Review: Squids


Tablets are slowly easing portable game consoles are the preferred platform for gaming. Tablets offer convenience (you don’t need to carry an extra device to play games) and a literally more hands-on way for controls. At this point, one of the factors where portable game consoles edge tablets is with game selection.

But this fact is now being addressed by many game developers who are realizing the new gameplay innovations they can put into established game genres because the touch controls tablets offer. One game that is doing this is Squids.

Squids was developed by Game Bakers, a new game development company that has a very good pedigree. It’s run by a group of former Ubisoft employees who have worked on top tier titles like Splinter Cell Double Agent and Tom Clancy’s EndWar.

Squids is a curious little animal – on the surface it looks like a game for kids with its impressively designed squid characters and cartoon backdrop. But underneath this cuteness is a very robust, and surprisingly deep tactical role playing game, one that is surprisingly challenging.

Presentation

Squids uses a very cute design aesthetic. The characters are all fully realized and maintain the Squid theme quite consistently. Yes, the characters you see — Steev, Vahine, Clint, Kapono, Winnick, Vesper – are all squids. Game Bakers managed to turn these formless animals into really cute looking characters. The environments are also quite engaging, with really richly colorful backdrops.

Gameplay

This is where Squids truly shines. The first few minutes I played with the game. I thought it was just a silly kids’ game where you direct the squid you’re controlling and hit enemies with them. But it’s more than that. Squids is like a mish-mash of different games.

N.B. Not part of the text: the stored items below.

-- ==== Sys2Proof/Machine/Flags.lean ====
section
/-! DEFINITION. Values computed from the state: what the configuration gives, pins, contact, guard mode, torque,
shortfall, the receiving car, the excess, the advance speed, the channel commands, and the contents of a beacon. -/

namespace Sys2Proof.Machine

/-! ### Configuration -/

/-- What a node without a configuration reads for every item; no rule uses it. -/
def noConfiguration : Configuration :=
  { members := [], positions := 0, hMin := 0, strokeTarget := 0, steerLimit := 0, creepSpeed := 0, ratedTorque := 0
    guardIndex := 0, doseStrokes := 0, strokeVolume := 0, cutPressure := 0, shortfallOff := 0, shortfallOn := 0
    shortfallHold := 0, massPerMm := 0, overdigAllowance := 0, spillLimit := 0, pMin := 0, pRelease := 0, pHigh := 0
    contactPressure := 0, reseatPressure := 0, startRing := 0, sections := [] }

def noSection : MemberSection := ⟨0, 0, 0, 0, 0, [], [], 0, 0, []⟩

namespace State

/-- The stored configuration (R23). -/
def cfg (s : State) : Configuration := s.node.config.getD noConfiguration

/-- Whether the node holds a configuration. -/
def configured (s : State) : Bool := s.node.config.isSome

/-- The node's own station number (R1). -/
def own (s : State) : Nat := s.node.number

def ownStation (s : State) : Station := BitVec.ofNat 4 s.node.number

/-- The member section of a member number, when it is a member (Table 2-3). -/
def memberSection? (s : State) (member : Nat) : Option MemberSection :=
  ((s.cfg.members.zip s.cfg.sections).find? (fun e => e.1 == member)).map (·.2)

/-- The node's own member section. -/
def ownSection (s : State) : MemberSection := (s.memberSection? s.own).getD noSection

def isMember (s : State) (n : Nat) : Bool := s.cfg.members.contains n

/-- Whether a member's section carries the erector owner flag (item 33). -/
def isErectorOwner (s : State) (n : Nat) : Bool := ((s.memberSection? n).getD noSection).erectorOwner == 1

/-- Whether a member's section carries the muck owner flag (item 32). -/
def isMuckOwner (s : State) (n : Nat) : Bool := ((s.memberSection? n).getD noSection).muckOwner == 1

/-- The node is the erector owner. -/
def ownsErector (s : State) : Bool := s.configured && s.isErectorOwner s.own

/-- The node is the muck owner. -/
def ownsMuck (s : State) : Bool := s.configured && s.isMuckOwner s.own

/-- The phase is HOLD. -/
def inHold (s : State) : Bool :=
  match s.machine.phase with
  | .hold _ => true
  | .bore | .build => false

/-- Members in member-number order (Section 3.1). -/
def membersInOrder (s : State) : List Nat := [1, 2, 3, 4, 5, 6, 7, 8].filter s.isMember

/-! ### Pins (R183) -/

/-- The override entry of an item. -/
def override? (s : State) (kind : ItemKind) (n : Nat) : Option OverrideEntry :=
  s.overrides.find? (fun e => e.kind == kind && e.number == n)

/-- An item is pinned while the table holds an entry for it. -/
def pinned (s : State) (kind : ItemKind) (n : Nat) : Bool := (s.override? kind n).isSome

/-- The forced state of an item. -/
def forced (s : State) (kind : ItemKind) (n : Nat) : Option ForcedState := (s.override? kind n).map (·.forced)

def cylPinned (s : State) (c : Cylinder) : Bool := s.pinned .cylinder c.number

/-! ### Cylinders -/

/-- Contact: the pressure is at or above the configured contact pressure (Table 4-1). -/
def contact (s : State) (pressure : Half) : Bool := s.cfg.contactPressure ≤ pressure.toNat

/-- The zone position of a cylinder of a member (item 34); 0 when there is none. -/
def zonePosition (s : State) (member cylinder : Nat) : Nat :=
  if cylinder = 0 then 0 else (((s.memberSection? member).getD noSection).zones[cylinder - 1]?).getD 0

/-- A cylinder of the node belongs to the zone of a position (Section 4.5). -/
def inZone (s : State) (position : Nat) (c : Cylinder) : Bool :=
  position != 0 && s.zonePosition s.own c.number == position

/-- The zone cylinders of the node for a position. -/
def zoneCylinders (s : State) (position : Nat) : List Cylinder := s.thrust.cylinders.filter (s.inZone position)

end State

/-- A cylinder is bearing when BEARING or ADVANCING (Table 4-2). -/
def Cylinder.isBearing (c : Cylinder) : Bool := c.state == .bearing || c.state == .advancing

namespace State

/-- The bearing count of the node (Section 4.1). -/
def bearingCount (s : State) : Nat := s.thrust.cylinders.countP Cylinder.isBearing

/-- The test of R64: the retraction of these cylinders leaves at least h_min bearing. -/
def retractionPermitted (s : State) (cs : List Cylinder) : Bool :=
  s.cfg.hMin + cs.countP Cylinder.isBearing ≤ s.bearingCount

/-- Cylinders that count for the sector advance: neither FAILED nor pinned (R66). -/
def usableCylinders (s : State) : List Cylinder :=
  s.thrust.cylinders.filter (fun c => c.state != .failed && !s.cylPinned c)

end State

/-- Stroke less origin; a negative difference counts as 0, and so does an absent origin (R66). -/
def Cylinder.gain (c : Cylinder) : Nat :=
  match c.origin with
  | some o => c.stroke.toNat - o.toNat
  | none => 0

/-- The least of a list of numbers over a starting value. -/
def leastOver (start : Nat) (xs : List Nat) : Nat := xs.foldl min start

namespace State

/-- The sector advance as R66 computes it: the least gain of the usable cylinders, or the last value with none. -/
def computedAdvance (s : State) : Nat :=
  match s.usableCylinders.map Cylinder.gain with
  | [] => s.thrust.sectorAdvance
  | g :: gs => leastOver g gs

/-! ### The view of the peers -/

/-- Last beacons of the PRESENT peers. -/
def peerBeacons (s : State) : List Beacon :=
  s.machine.view.filterMap fun e => if e.member != s.own && e.presence == .present then e.last else none

/-- The least value L of R70: own advance and the advances of PRESENT peers that report MEMBER. -/
def slowestAdvance (s : State) : Nat :=
  leastOver s.thrust.sectorAdvance
    ((s.peerBeacons.filter (fun b => b.nodeState == .member)).map (·.advance.toNat))

/-- The machine advance of R178: least of own advance and the advances of every PRESENT peer. -/
def computedMachineAdvance (s : State) : Nat :=
  leastOver s.thrust.sectorAdvance (s.peerBeacons.map (·.advance.toNat))

/-! ### Advance speed and channel commands -/

/-- The advance speed commanded in BORE (R69). -/
def advanceSpeed (s : State) : Nat :=
  if s.thrust.steerPause then 0
  else if s.thrust.strokeReached then 0
  else if s.thrust.restraints.isEmpty then s.thrust.setpoint
  else min s.thrust.setpoint s.cfg.creepSpeed

end State

/-- Commands of a cylinder channel (Table 4-2). -/
inductive CylCommand where
  | holdPosition
  | extend (speed : Nat)
  | retract
  | holdAtStop
  | extendToPressure (target : Nat)
  | holdStill
  deriving DecidableEq, Repr

/-- Commands of a drive channel (Table 5-2). -/
inductive DriveCommand where
  | stop
  | run (setpoint : Nat)
  deriving DecidableEq, Repr

/-- Commands of the pump channel (Table 8-2). -/
inductive PumpCommand where
  | stop
  | run (port : Nat)
  deriving DecidableEq, Repr

namespace State

/-- The node's equipment is held still: FAULTED or UNCONFIGURED (R57). -/
def standsStill (s : State) : Bool := s.node.state == .faulted || s.node.state == .unconfigured

/-- What cylinder channel `n` is commanded (R56, R57, Table 4-2, R69). -/
def cylCommand (s : State) (n : Nat) : CylCommand :=
  match s.thrust.cylinders.find? (fun c => c.number == n) with
  | none => .holdStill
  | some c =>
    if s.standsStill then .holdStill
    else match c.state with
      | .bearing => .holdPosition
      | .advancing => .extend s.advanceSpeed
      | .retracting => .retract
      | .clear => .holdAtStop
      | .reseating => .extendToPressure (c.reseatTarget.getD 0)
      | .parked | .failed => .holdStill

/-- What drive channel `n` is commanded (R82, Table 5-2). -/
def driveCommand (s : State) (n : Nat) : DriveCommand :=
  match s.drive.drives.find? (fun d => d.number == n) with
  | none => .stop
  | some d => match d.state with
    | .starting | .running => .run s.drive.setpoint
    | .stopped | .stopping | .tripped => .stop

/-- What the pump channel is commanded (Table 8-3, R142). -/
def pumpCommand (s : State) : PumpCommand :=
  match s.grout.pump, s.grout.dose with
  | .dosing, some d => .run d.port
  | _, _ => .stop

/-! ### Drives and guard -/

/-- The own drive torque sum (R88). -/
def ownTorque (s : State) : Nat := (s.drive.drives.map (·.torque.toNat)).sum

/-- The total torque in percent of the rating, rounded down; 0 without a configuration (R88). -/
def totalPercent (s : State) : Nat :=
  if s.configured then
    (s.ownTorque + (s.peerBeacons.map (·.torque.toNat)).sum) * 100 / s.cfg.ratedTorque
  else 0

end State

/-- Guard mode is set while the manual flag or the automatic latch is set (Table 5-4). -/
def Guard.mode (g : Guard) : Bool := g.manual || g.latch

/-- Percent of rated torque of a guard level index (Table 5-3). -/
def guardPercent (index : Nat) : Nat := 70 + 5 * index

/-! ### Grout -/

/-- Owed less delivered of a port. -/
def Port.gap (p : Port) : Nat := p.owed - p.delivered

namespace State

/-- The shortfall in mL (R144). -/
def shortfallMl (s : State) : Nat := (s.grout.ports.map Port.gap).sum

/-- The shortfall in L, rounded down (R144). -/
def shortfallL (s : State) : Nat := s.shortfallMl / 1000

/-- A port's factor (item 31). -/
def portFactor (s : State) (n : Nat) : Nat := if n = 0 then 0 else (s.ownSection.factors[n - 1]?).getD 0

/-- A port's next-port entry (item 30). -/
def nextPort (s : State) (n : Nat) : Nat := if n = 0 then 0 else (s.ownSection.nextPort[n - 1]?).getD 0

/-- The dose volume: dose strokes times stroke volume (R147). -/
def doseVolume (s : State) : Nat := s.cfg.doseStrokes * s.cfg.strokeVolume

/-- A dose is in flight when its record has no ending (R145). -/
def doseInFlight (s : State) : Bool :=
  match s.grout.dose with
  | some d => d.ending.isNone
  | none => false

/-! ### Muck -/

/-- A receiving car exists when the head car's fill is below its capacity (R169). -/
def receivingCar (s : State) : Bool :=
  match s.muck.queue with
  | c :: _ => decide (c.fill < c.capacity)
  | [] => false

/-- The excess of R179, which may be below 0. -/
def excess (s : State) : Int :=
  (s.muck.weighed : Int) - s.muck.excused - s.muck.machineAdvance * s.cfg.massPerMm - s.cfg.overdigAllowance

/-! ### Plan store and engine -/

/-- Steps held in all plans together (R99). -/
def stepsHeld (s : State) : Nat :=
  (s.plans.closed.map (·.steps.length)).sum + (match s.plans.opened with | some p => p.steps.length | none => 0)

/-- The head step: the first step held by the oldest closed plan (R99). -/
def headStep (s : State) : Option (Plan × PlanStep) :=
  match s.plans.closed with
  | p :: _ => match p.steps with
    | st :: _ => some (p, st)
    | [] => none
  | [] => none

/-- The engine's current step: the head step while a step is held (R117). -/
def currentStep (s : State) : Option (Plan × PlanStep) :=
  if s.engine.seated.isSome then s.headStep else none

/-- The next ring number: plus one, 1 after 65,000 (R136). -/
def nextRing (s : State) : Nat := if s.machine.ring ≥ 65000 then 1 else s.machine.ring + 1

/-- Every segment position of the ring is in the placed set. -/
def ringFull (s : State) : Bool := (List.range s.cfg.positions).all (fun i => s.engine.placed.contains (i + 1))

/-- Members whose section maps a cylinder to a position (R122), in member order. -/
def zoneMembersOf (s : State) (position : Nat) : List Nat :=
  s.membersInOrder.filter (fun m => ((s.memberSection? m).getD noSection).zones.contains position)

end State

/-- Beacon codes of the engine state (Table 6-4). -/
def engineCode : EngineState → Nat
  | .disabled => 1 | .idle => 2 | .clearing => 3 | .placing => 4 | .reseating => 5 | .suspended => 6 | .stalled => 7
  | .faulted => 8

namespace State

/-! ### The beacon (Tables 1-6, 3-2) -/

/-- The node's own restraint entry for a reason is held. -/
def restrains (s : State) (r : RestraintReason) : Bool := s.thrust.restraints.contains (s.own, r)

/-- The phase as a beacon codes it (Table 1-6). -/
def phaseCode (s : State) : PhaseCode :=
  match s.machine.phase with
  | .hold _ => .hold
  | .bore => .bore
  | .build => .build

/-- The contents of a beacon queued now (R31). -/
def beaconContents (s : State) : Beacon :=
  { nodeState := match s.node.state with
      | .member => .member
      | .faulted => .faulted
      | .unconfigured | .joining => .joining
    phase := s.phaseCode
    grade := match s.machine.phase with
      | .hold g => some g
      | .bore | .build => none
    roundOpen := s.machine.round.isSome
    noticePending := s.console.notices != 0
    guardMode := s.drive.guard.mode
    steerPause := s.thrust.steerPause
    strokeReached := s.thrust.strokeReached
    headCar := s.ownsMuck && s.receivingCar
    grout := s.restrains .grout
    muck := s.restrains .muck
    torqueHigh := s.restrains .torque
    face := s.restrains .face
    ring := sat16 s.machine.ring
    digest := s.node.digest.getD 0
    advance := sat16 s.thrust.sectorAdvance
    torque := sat16 s.ownTorque
    shortfall := sat16 s.shortfallL
    engine := if s.ownsErector then byteOf (engineCode s.engine.state) else 0 }

end State

end Sys2Proof.Machine
end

Think of it as a hybrid of an RPG, Angry Birds, a strategy game and a game of pool. It sounds like a mess but it’s not. Your Squids character have different classes – there’s a scout, a healer, a shooter, among others. You can improve their attributes by leveling them up using pearls and also with the accessories that they can equip. The battle system is simple but really deep. You fling the squids around, by touching one of the squids then pushing back. Just like in Angry Birds, the farther you push back, the longer they travel. When they hit an opponent they will also ricochet off them just like a cue ball when it hits other balls. This is where you need to strategize how you want the squids to hit their enemies. You can string together your attacks and even make combo attacks to damage multiple enemies. The battle system is turn-based so you really have time to think about your moves.

I find myself going back again and again and replaying levels to see if I can improve how I attack the enemies. It’s absolutely fun and not boring at all.

One weakness of the game is that there’s a feeling you’re left to your own devices. The instructions are quite sparse and doesn’t really detail the exact role playing elements of the game.

Value

Squids is sold for $O.99 and has 21 chapters. Even though the price point is really attractive , I feel that 21 chapters is just too few for such an entertaining game. I’m hoping that Game Bakers will offer new chapters for free periodically to really bump up the value of this game.

Conclusion

Squids is a surprisingly well made game that delivers where it matters most – the gameplay. This is a deep, challenging game that you’ll obsess over for weeks to come.